Give back an exact copy of the lines in the records below, from the line that has "decode (.frame40 0x3C00190056)" through the line that has "def Obligations.EntryPatternsOfThePendingFlags : Prop", and nothing besides.

-*-*-

-- ==== Sys2Proof/Word.lean ====
section
/-! DEFINITION. The two word widths of the block (00_scope.md R7): `DATA_WIDTH` is 8 bits and `ADDR_WIDTH` and
`OFFSET_WIDTH` are 16 bits. Arithmetic on them is modulo their width unless a rule says otherwise (R9). -/

namespace Sys2Proof

/-- A byte: every bus transfer and the registers A, X, Y, SP, P, ADH, ADL and DL (R7). -/
abbrev Byte := BitVec 8

/-- A 16-bit address: PC, every bus address and every device-local offset (R7). -/
abbrev Addr := BitVec 16

end Sys2Proof
end

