/-- Every step is one of these five. -/
theorem step_cases (s : State) :
    (∃ info, s.fault = some info ∧ step s = .refused (.afterFatal info)) ∨
    (s.fault = none ∧ ∃ info, s.busRead s.pc = .error info ∧ step s = .next ((s.withTraffic []).raiseFault info)) ∨
    (s.fault = none ∧ ∃ b, s.busRead s.pc = .ok b ∧ ¬ s.mayAdvance s.pc ∧
      step s = .next ((s.latchFetch b).raiseFault (.pcOverflow s.pc))) ∨
    (s.fault = none ∧ ∃ b i, s.busRead s.pc = .ok b ∧ s.mayAdvance s.pc ∧ s.inst = some i ∧
      step s = exec i (s.latchFetch b).incrementPc) ∨
    (s.fault = none ∧ ∃ b, s.busRead s.pc = .ok b ∧ s.mayAdvance s.pc ∧ s.inst = none ∧
      step s = .next (s.latchFetch b).incrementPc.dispatchNext) := by
  cases hf : s.fault with
  | some info => exact .inl ⟨info, rfl, step_of_fault hf⟩
  | none =>
    cases h : s.busRead s.pc with
    | error info => exact .inr (.inl ⟨rfl, info, rfl, step_of_raise hf h⟩)
    | ok b =>
      by_cases hm : s.mayAdvance s.pc
      · cases hi : s.inst with
        | some i => exact .inr (.inr (.inr (.inl ⟨rfl, b, i, rfl, hm, rfl, step_of_active hf h hm hi⟩)))
        | none => exact .inr (.inr (.inr (.inr ⟨rfl, b, rfl, hm, rfl, step_of_idle hf h hm hi⟩)))
      · exact .inr (.inr (.inl ⟨rfl, b, rfl, hm, step_of_overflow hf h hm⟩))

/-! ## The handlers -/

/-- Every call of an implied handler is one of these three. -/
theorem impliedHandler_cases (i : Instr) (effect : State → State) (s : State) :
    (s.cycle = 0 ∧ impliedHandler i effect s = .continued i s.correctPc) ∨
    (s.cycle = 1 ∧ impliedHandler i effect s = .finished (effect s)) ∨
    (2 ≤ s.cycle ∧ impliedHandler i effect s = cycleContract i.opcode s) := by
  unfold impliedHandler
  match h : s.cycle with
  | 0 => exact .inl ⟨rfl, rfl⟩
  | 1 => exact .inr (.inl ⟨rfl, rfl⟩)
  | n + 2 => exact .inr (.inr ⟨by omega, rfl⟩)

/-- Every call of an immediate handler is one of these four. -/
theorem immediateHandler_cases (make : Option Byte → Instr) (value : Option Byte) (commit : Byte → State → State)
    (s : State) :
    (s.cycle = 0 ∧ immediateHandler make value commit s = .continued (make (some s.dl)) s) ∨
    (s.cycle = 1 ∧ ∃ v, value = some v ∧ immediateHandler make value commit s = .finished (commit v s)) ∨
    (s.cycle = 1 ∧ value = none ∧
      immediateHandler make value commit s = .unset (.unsetScratch (make value).opcode s.cycle)) ∨
    (2 ≤ s.cycle ∧ immediateHandler make value commit s = cycleContract (make value).opcode s) := by
  unfold immediateHandler
  match h : s.cycle, value with
  | 0, _ => exact .inl ⟨rfl, rfl⟩
  | 1, some v => exact .inr (.inl ⟨rfl, v, rfl, rfl⟩)
  | 1, none => exact .inr (.inr (.inl ⟨rfl, rfl, rfl⟩))
  | n + 2, _ => exact .inr (.inr (.inr ⟨by omega, rfl⟩))

/-- Every call of an absolute handler is one of these seven. -/
theorem absoluteHandler_cases (make : Option Byte → Option Byte → Instr) (lo hi : Option Byte)
    (operation : Addr → State → Except FaultInfo State) (s : State) :
    (s.cycle = 0 ∧ absoluteHandler make lo hi operation s = .continued (make (some s.dl) hi) s) ∨
    (s.cycle = 1 ∧ absoluteHandler make lo hi operation s = .continued (make lo (some s.dl)) s) ∨
    (s.cycle = 2 ∧ ∃ l h t, lo = some l ∧ hi = some h ∧ operation (effectiveAddress l h) s.correctPc = .ok t ∧
      absoluteHandler make lo hi operation s = .continued (make lo hi) t) ∨
    (s.cycle = 2 ∧ ∃ l h info, lo = some l ∧ hi = some h ∧
      operation (effectiveAddress l h) s.correctPc = .error info ∧
      absoluteHandler make lo hi operation s = .raised info s.correctPc) ∨
    (s.cycle = 2 ∧ (lo = none ∨ hi = none) ∧
      absoluteHandler make lo hi operation s = .unset (.unsetScratch (make lo hi).opcode s.cycle)) ∨
    (s.cycle = 3 ∧ absoluteHandler make lo hi operation s = .finished s) ∨
    (4 ≤ s.cycle ∧ absoluteHandler make lo hi operation s = cycleContract (make lo hi).opcode s) := by
  unfold absoluteHandler
  match h : s.cycle, lo, hi with
  | 0, _, _ => exact .inl ⟨rfl, rfl⟩
  | 1, _, _ => exact .inr (.inl ⟨rfl, rfl⟩)
  | 2, some l, some h' =>
    cases ho : operation (effectiveAddress l h') s.correctPc with
    | ok t => exact .inr (.inr (.inl ⟨rfl, l, h', t, rfl, rfl, ho, by simp [ho]⟩))
    | error info => exact .inr (.inr (.inr (.inl ⟨rfl, l, h', info, rfl, rfl, ho, by simp [ho]⟩)))
  | 2, none, _ => exact .inr (.inr (.inr (.inr (.inl ⟨rfl, .inl rfl, rfl⟩))))
  | 2, some _, none => exact .inr (.inr (.inr (.inr (.inl ⟨rfl, .inr rfl, rfl⟩))))
  | 3, _, _ => exact .inr (.inr (.inr (.inr (.inr (.inl ⟨rfl, rfl⟩)))))
  | n + 4, _, _ => exact .inr (.inr (.inr (.inr (.inr (.inr ⟨by omega, rfl⟩)))))

/-! ## The operations of cycle 2 -/

theorem adcOperation_eq (ea : Addr) (s : State) :
    adcOperation ea s = (s.busRead ea).map (fun m =>
      ((((s.withTraffic (s.traffic ++ [.read ea m])).withA (adcResult s.a m (testFlag .carry s.p))).withP
        (adcFlags s.a m s.p)))) := by
  unfold adcOperation
  rw [handlerRead_eq]
  cases s.busRead ea <;> rfl

theorem ldaAbsOperation_eq (ea : Addr) (s : State) :
    ldaAbsOperation ea s =
      (s.busRead ea).map (fun m => loadAccumulator m (s.withTraffic (s.traffic ++ [.read ea m]))) := by
  unfold ldaAbsOperation
  rw [handlerRead_eq]
  cases s.busRead ea <;> rfl

theorem staOperation_eq (ea : Addr) (s : State) :
    staOperation ea s = (s.busWrite ea s.a).map (fun t => t.withTraffic (s.traffic ++ [.write ea s.a])) :=
  handlerWrite_eq s ea s.a

/-- The correction does not change what the bus reads. -/
@[simp] theorem busRead_correctPc (s : State) (address : Addr) : s.correctPc.busRead address = s.busRead address := rfl

/-- The fetch does not change what the bus reads. -/
@[simp] theorem busRead_fetched (s : State) (b : Byte) (address : Addr) :
    (s.latchFetch b).incrementPc.busRead address = s.busRead address := rfl

/-! ## `exec` -/

/-- An absolute instance with its low address byte latched; the other classes as they are. -/
def latchLo (b : Byte) : Instr → Instr
  | .adcAbs _ hi => .adcAbs (some b) hi
  | .staAbs _ hi => .staAbs (some b) hi
  | .ldaAbs _ hi => .ldaAbs (some b) hi
  | .ldaImm value => .ldaImm value
  | .clc => .clc
  | .cli => .cli
  | .cld => .cld
  | .clv => .clv

/-- An absolute instance with its high address byte latched; the other classes as they are. -/
def latchHi (b : Byte) : Instr → Instr
  | .adcAbs lo _ => .adcAbs lo (some b)
  | .staAbs lo _ => .staAbs lo (some b)
  | .ldaAbs lo _ => .ldaAbs lo (some b)
  | .ldaImm value => .ldaImm value
  | .clc => .clc
  | .cli => .cli
  | .cld => .cld
  | .clv => .clv

/-- An implied instance's call is its handler's, clearing the row's one flag. -/
theorem exec_implied {i : Instr} (h : i.mode = .implied) (s : State) :
    exec i s = react (impliedHandler i (fun s => s.withP (s.p &&& ~~~flagsWritten i)) s) := by
  cases i <;> first | rfl | cases h
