/-- Settles O44: the engine's part holds of every construction, the rest of the reference configuration and device. -/
theorem resetMeetsTheInvariants : Obligations.ResetMeetsTheInvariants := by
  unfold Obligations.ResetMeetsTheInvariants
  obtain ⟨hinst, hcycle, hfault, -⟩ := constructionLeaves Launch.reference Config.reference [Device.referenceRam]
  exact ⟨engineWf_of_coldStart ⟨hinst, hcycle⟩, by decide, by decide, by decide, hfault, ⟨hinst, hcycle⟩, rfl⟩

/-! ## What a step may change in the devices -/

/-- `exec` keeps the devices, or it is cycle 2 of an STA abs with both address bytes latched. -/
theorem exec_devices_or_latched_sta (h : exec i s = .next t) :
    t.devices = s.devices ∨ ∃ lo hi, i = .staAbs (some lo) (some hi) ∧ s.cycle = 2 := by
  cases exec_next h with
  | staStores lo hi u hi' hc => exact .inr ⟨lo, hi, hi', hc⟩
  | _ => exact .inl rfl

/-- Settles O42: `step_config_and_devices` keeps the configuration, and only the active instance's call of `exec` can
change a device. -/
theorem onlyStaCycleTwoChangesDevices : Obligations.OnlyStaCycleTwoChangesDevices := by
  unfold Obligations.OnlyStaCycleTwoChangesDevices
  intro s t h
  obtain ⟨hconfig, -⟩ := step_config_and_devices h
  refine ⟨congrArg Config.mappings hconfig, fun hchanged => ?_⟩
  obtain ⟨-, ⟨info, -, rfl⟩ | ⟨b, -, -, rfl⟩ | ⟨b, i, -, -, hinst, he⟩ | ⟨b, -, -, -, rfl⟩⟩ := step_next h
  · exact absurd rfl hchanged
  · exact absurd rfl hchanged
  · obtain hkept | ⟨lo, hi, rfl, hc⟩ := exec_devices_or_latched_sta he
    · exact absurd hkept hchanged
    · exact ⟨lo, hi, hinst, hc⟩
  · exact absurd rfl hchanged

/-! ## Placing a word -/

theorem decodeTableWord_eq_some_iff {nbits w : Nat} :
    decodeTableWord nbits w = some i ↔ ∃ rest, decode ExtOpcodes.all (tableBytes nbits w) = .ok (i, rest) := by
  unfold decodeTableWord
  cases decode ExtOpcodes.all (tableBytes nbits w) with
  | ok decoded => obtain ⟨j, rest⟩ := decoded; simp
  | error reject => simp

/-- Where the placed bytes decode, the placed state has their instruction active at its effect cycle, and PC past its
bytes, where a fetch is ensured. -/
theorem placeInstruction_of_decode {bytes rest : List Byte} (h : decode s.config.ext bytes = .ok (i, rest)) :
    s.placeInstruction bytes =
      { (s.placeBytes s.pc bytes).ensureFetch (s.pc + BitVec.ofNat 16 i.mode.length) with
        inst := some i, cycle := i.mode.effectCycle, pc := s.pc + BitVec.ofNat 16 i.mode.length, fault := none } := by
  rw [State.placeInstruction, h]

/-- Settles O49: the placed state's step fetches at PC, which `ensureFetch` makes possible, and calls `exec`; placing
keeps the registers. -/
theorem placedWordRunsNext : Obligations.PlacedWordRunsNext := by
  unfold Obligations.PlacedWordRunsNext
  intro s nbits w i hext hwrap hword
  obtain ⟨rest, hdecode⟩ := decodeTableWord_eq_some_iff.mp hword
  rw [← hext] at hdecode
  rw [State.withFetchWord, placeInstruction_of_decode hdecode]
  obtain ⟨⟨b, hread⟩, hensured⟩ := (s.placeBytes s.pc (tableBytes nbits w)).ensureFetch_reads
    (s.pc + BitVec.ofNat 16 i.mode.length)
  have hplaced := State.sameRegisters_trans (s.sameRegisters_placeBytes (tableBytes nbits w) s.pc) hensured
  -- Only these two facts about the placed state matter; naming it keeps unification from evaluating the placing.
  generalize (s.placeBytes s.pc (tableBytes nbits w)).ensureFetch (s.pc + BitVec.ofNat 16 i.mode.length) = placed
    at hread hplaced ⊢
  obtain ⟨ha, hx, hy, hsp, hp, -, -, hoverflow⟩ := hplaced
  exact ⟨_, step_of_active rfl hread (mayAdvance_of_wrap (hoverflow.trans hwrap) _) rfl, rfl, rfl, ha, hx, hy, hsp, hp⟩

end Sys2Proof.Machine
end
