-- ==== Sys2Proof/Certificates/Slice0/Obligations.lean ====
section
/-! DEFINITION. The statements about the block, for the provers. Each docstring names the rule of spec/ it formalises. In the
statements about one operation the conclusion is an equation for the whole next state, so everything it does not name is
unchanged; the tick around the operation is `StepRunsTheDecodedOperation` and `PendingFlagsAndEdges`. -/

open Sys2Proof Sys2Proof.Machine Sys2Proof.Safety

/-! ### Encodings -/

/-- Decoding the word of a well-formed operation gives it back, with every operand at every value (30_encoding.md R84 to
R89). -/
def Obligations.DecodeOfEncodeGivesTheOperation : Prop :=
  ∀ i : Instr, i.wf = true → decode (encode i) = .ok i

/-- A word that decodes is the word of the operation it decodes to, and that operation is well-formed: no word has two
readings. -/
def Obligations.EncodeOfDecodeGivesTheWord : Prop :=
  ∀ (w : CodeWord) (i : Instr), decode w = .ok i → encode i = w ∧ i.wf = true

/-- A few words written out from the tables R84, R86 to R89 decode to the operations they stand for. -/
def Obligations.WordsOfTheTablesDecode : Prop :=
  decode (.spd4 0b0111) = .ok .bitDelay ∧
  decode (.seq5 0b10011) = .ok .aConfDecide ∧
  decode (.evt5 0b00101) = .ok .incTh ∧
  decode (.evt5 0b10110) = .ok (.toggle true .humidity .low) ∧
  decode (.evt5 0b11101) = .ok (.exit .temperature .high) ∧
  decode (.pend4 0b0100) = .ok (.enterMode false false false) ∧
  decode (.pend4 0b1011) = .ok (.enterUpDown true false) ∧
  decode (.frame40 0x3C00190055) = .ok (.checkOk 60 0 25 0 85) ∧
  decode (.frame40 0x3C00190056) = .ok (.checkBad 60 0 25 0 86)

/-- The reserved codes of `seq` (23 to 31) and `spd` (10 to 15), and no other, are refused by the decoder: of the two
treatments R95 allows, the model's (U1). -/
def Obligations.ReservedStateCodesAreRefused : Prop :=
  (∀ w : BitVec 5, decode (.seq5 w) = .error (.reservedSeq w) ↔ 23 ≤ w.toNat) ∧
  (∀ w : BitVec 4, decode (.spd4 w) = .error (.reservedSpd w) ↔ 10 ≤ w.toNat)

/-- `PEND4` is `{OK, MODE, DOWN, UP}`: exactly the patterns `x1xx` and `xx11` select ENTER; "a word matching neither selects
nothing" (R86). That `x111` is read as the MODE row's is the model's choice (log entry 9). -/
def Obligations.EntryPatternsOfThePendingFlags : Prop :=
  ∀ w : Buttons,
    (w &&& 0b0100 = 0b0100 → decode (.pend4 w) = .ok (.enterMode (w.getLsbD 3) (w.getLsbD 1) (w.getLsbD 0))) ∧
    (w &&& 0b0100 ≠ 0b0100 → w &&& 0b0011 = 0b0011 →
      decode (.pend4 w) = .ok (.enterUpDown (w.getLsbD 3) (w.getLsbD 2))) ∧
    (w &&& 0b0100 ≠ 0b0100 → w &&& 0b0011 ≠ 0b0011 → decode (.pend4 w) = .error (.noTrigger w))

/-- A frame is read as CHECK.OK iff the sum of its first four bytes, modulo 256, is its fifth, whatever the bytes are (R94,
S1). -/
def Obligations.FrameAcceptedIffTheSumAgrees : Prop :=
  ∀ h f t g c : Byte,
    ((h.toNat + f.toNat + t.toNat + g.toNat) % 256 = c.toNat →
      decode (.frame40 (h ++ f ++ t ++ g ++ c)) = .ok (.checkOk h f t g c)) ∧
    ((h.toNat + f.toNat + t.toNat + g.toNat) % 256 ≠ c.toNat →
      decode (.frame40 (h ++ f ++ t ++ g ++ c)) = .ok (.checkBad h f t g c))

/-! ### One step -/

/-- With `rst` low, a step runs the operation whose code is in `seq`, joins the decoder's rule where it runs outside a poll
(no run reaches such a state; what the model does there is its own choice, log entry 6), then NOTIFY, and time passes (R25, R222). In
every state that meets `PollConsistent` nothing is joined. -/
def Obligations.StepRunsTheDecodedOperation : Prop :=
  ∀ (s t : State) (i : Instr), s.pins.rst = false → decode (.seq5 s.seq.code) = .ok i → exec i s = .next t →
    step s = .next (s.passTime (s.notify (s.withDecoder t))) ∧ (PollConsistent s → s.withDecoder t = t)

/-- The code in `seq` always names an operation, and no step ends in a fault or a refusal: the step function is total
(R286, R95). -/
def Obligations.EveryStepAnswersANextState : Prop :=
  ∀ s : State, (∃ i, decode (.seq5 s.seq.code) = .ok i ∧ ∃ t, exec i s = .next t) ∧ ∃ t, step s = .next t

/-- In the three polling states the operation whose code is in `spd` runs, and at the tick the poll ends the state goes to
its successor S_SHOW, A_CONF_COUNT or A_SUST_CHK (R194, R198, R217, R218). The poll ends at CHECK, or where a wait sees
the wrong level at its last tick. -/
def Obligations.PollingStatesRunTheDecoder : Prop :=
  decode (.seq5 1) = .ok .sPoll ∧ decode (.seq5 16) = .ok .aConfPoll ∧ decode (.seq5 20) = .ok .aSustPoll ∧
  ∀ s : State, ∃ (p : Instr) (d : State),
    decode (.spd4 s.spd.code) = .ok p ∧ exec p s = .next d ∧
    (let ends := s.spd = .check ∨
        ((s.spd = .ackL1 ∨ s.spd = .ackL2 ∨ s.spd = .bitFall) ∧ s.pins.dqIn = true ∧
          s.tmr.toNat = s.waitTimeoutTicks - 1) ∨
        ((s.spd = .ackH ∨ s.spd = .bitRise) ∧ s.pins.dqIn = false ∧ s.tmr.toNat = s.waitTimeoutTicks - 1)
     (ends → exec .sPoll s = .next { d with seq := .sShow, tmr := 0 }) ∧
     (ends → exec .aConfPoll s = .next { d with seq := .aConfCount, tmr := 0 }) ∧
     (ends → exec .aSustPoll s = .next { d with seq := .aSustChk, tmr := 0 }) ∧
     (¬ ends → exec .sPoll s = .next d ∧ exec .aConfPoll s = .next d ∧ exec .aSustPoll s = .next d))

/-- At the last tick of a `C_SET_*` state the event word `{id, held, sel_q, sel_b}` is decoded and its operation runs
(R87). -/
def Obligations.SettledEventRunsTheDecodedWord : Prop :=
  ∀ s : State, s.tmr.toNat = 999999 → ∃ (iu id im io : Instr) (u d m o : State),
    decode (.evt5 (0#2 ++ BitVec.ofBool (s.pins.btn.getLsbD 0) ++ BitVec.ofBool s.selQ.code ++ BitVec.ofBool s.selB.code)) =
      .ok iu ∧
    decode (.evt5 (1#2 ++ BitVec.ofBool (s.pins.btn.getLsbD 1) ++ BitVec.ofBool s.selQ.code ++ BitVec.ofBool s.selB.code)) =
      .ok id ∧
    decode (.evt5 (2#2 ++ BitVec.ofBool (s.pins.btn.getLsbD 2) ++ BitVec.ofBool s.selQ.code ++ BitVec.ofBool s.selB.code)) =
      .ok im ∧
    decode (.evt5 (3#2 ++ BitVec.ofBool (s.pins.btn.getLsbD 3) ++ BitVec.ofBool s.selQ.code ++ BitVec.ofBool s.selB.code)) =
      .ok io ∧
    exec iu s = .next u ∧ exec .cSetUp s = .next { u with seq := .cChkDown, tmr := 0 } ∧
    exec id s = .next d ∧ exec .cSetDown s = .next { d with seq := .cChkOk, tmr := 0 } ∧
    exec im s = .next m ∧ exec .cSetMode s = .next { m with seq := .cChkUp, tmr := 0 } ∧
    exec io s = .next o ∧ exec .cSetOk s = .next o

/-- S_ENTRY decodes the pending flags, and CHECK the frame: where the word selects an operation, that operation is what the
state does (R86, R84, R123). -/
def Obligations.NestedWordsSelectTheOperation : Prop :=
  ∀ s : State,
    (∀ i, decode (.pend4 s.pend) = .ok i → exec .sEntry s = exec i s) ∧
    (∀ i, decode (.frame40 s.frame) = .ok i → exec .check s = exec i s)

/-! ### The decoder -/

/-- IDLE does nothing (R120). -/
def Obligations.IdleDoesNothing : Prop :=
  decode (.spd4 0) = .ok .idle ∧
  ∀ s : State, exec .idle s = .next s ∧ (s.spd = .idle → s.outputs.dqOe = false ∧ s.outputs.dqOut = false)

/-- START_LOW (R112): `DWELL(20 000)` with the pin driven low, then START_HIGH; entered with `tmr = 0` in a poll it lasts
exactly 20 000 ticks. -/
def Obligations.StartLowDrivesThePinLow : Prop :=
  decode (.spd4 1) = .ok .startLow ∧
  (∀ s : State, DwellsFor 20000 s (exec .startLow s) { s with spd := .startHigh, tmr := 0 } ∧
    (s.spd = .startLow → s.outputs.dqOe = true ∧ s.outputs.dqOut = false)) ∧
  (∀ s : State, isPolling s.seq = true → s.spd = .startLow → s.tmr = 0 → NoReset 20000 s →
    (∀ k, k < 20000 → ∃ t, runTicks k s = .next t ∧ t.spd = .startLow ∧ t.outputs.dqOe = true ∧ t.outputs.dqOut = false) ∧
    ∃ t, runTicks 20000 s = .next t ∧ t.spd = .startHigh ∧ t.tmr = 0 ∧ t.seq = s.seq)

/-- START_HIGH (R113): `DWELL(20)` with the pin driven high, then ACK_L1 with the pin an input; entered with `tmr = 0` in a
poll it lasts exactly 20 ticks. -/
def Obligations.StartHighDrivesThePinHigh : Prop :=
  decode (.spd4 2) = .ok .startHigh ∧
  (∀ s : State, DwellsFor 20 s (exec .startHigh s) { s with spd := .ackL1, tmr := 0 } ∧
    (s.spd = .startHigh → s.outputs.dqOe = true ∧ s.outputs.dqOut = true)) ∧
  (∀ s : State, isPolling s.seq = true → s.spd = .startHigh → s.tmr = 0 → NoReset 20 s →
    (∀ k, k < 20 → ∃ t, runTicks k s = .next t ∧ t.spd = .startHigh ∧ t.outputs.dqOe = true ∧ t.outputs.dqOut = true) ∧
    ∃ t, runTicks 20 s = .next t ∧ t.spd = .ackL1 ∧ t.tmr = 0 ∧ t.seq = s.seq ∧ t.outputs.dqOe = false)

-*-*-

PROBLEM SOLUTION -
  decode (.frame40 0x3C00190056) = .ok (.checkBad 60 0 25 0 86)

/-- The reserved codes of `seq` (23 to 31) and `spd` (10 to 15), and no other, are refused by the decoder: of the two
treatments R95 allows, the model's (U1). -/
def Obligations.ReservedStateCodesAreRefused : Prop :=
  (∀ w : BitVec 5, decode (.seq5 w) = .error (.reservedSeq w) ↔ 23 ≤ w.toNat) ∧
  (∀ w : BitVec 4, decode (.spd4 w) = .error (.reservedSpd w) ↔ 10 ≤ w.toNat)

/-- `PEND4` is `{OK, MODE, DOWN, UP}`: exactly the patterns `x1xx` and `xx11` select ENTER; "a word matching neither selects
nothing" (R86). That `x111` is read as the MODE row's is the model's choice (log entry 9). -/
def Obligations.EntryPatternsOfThePendingFlags : Prop :=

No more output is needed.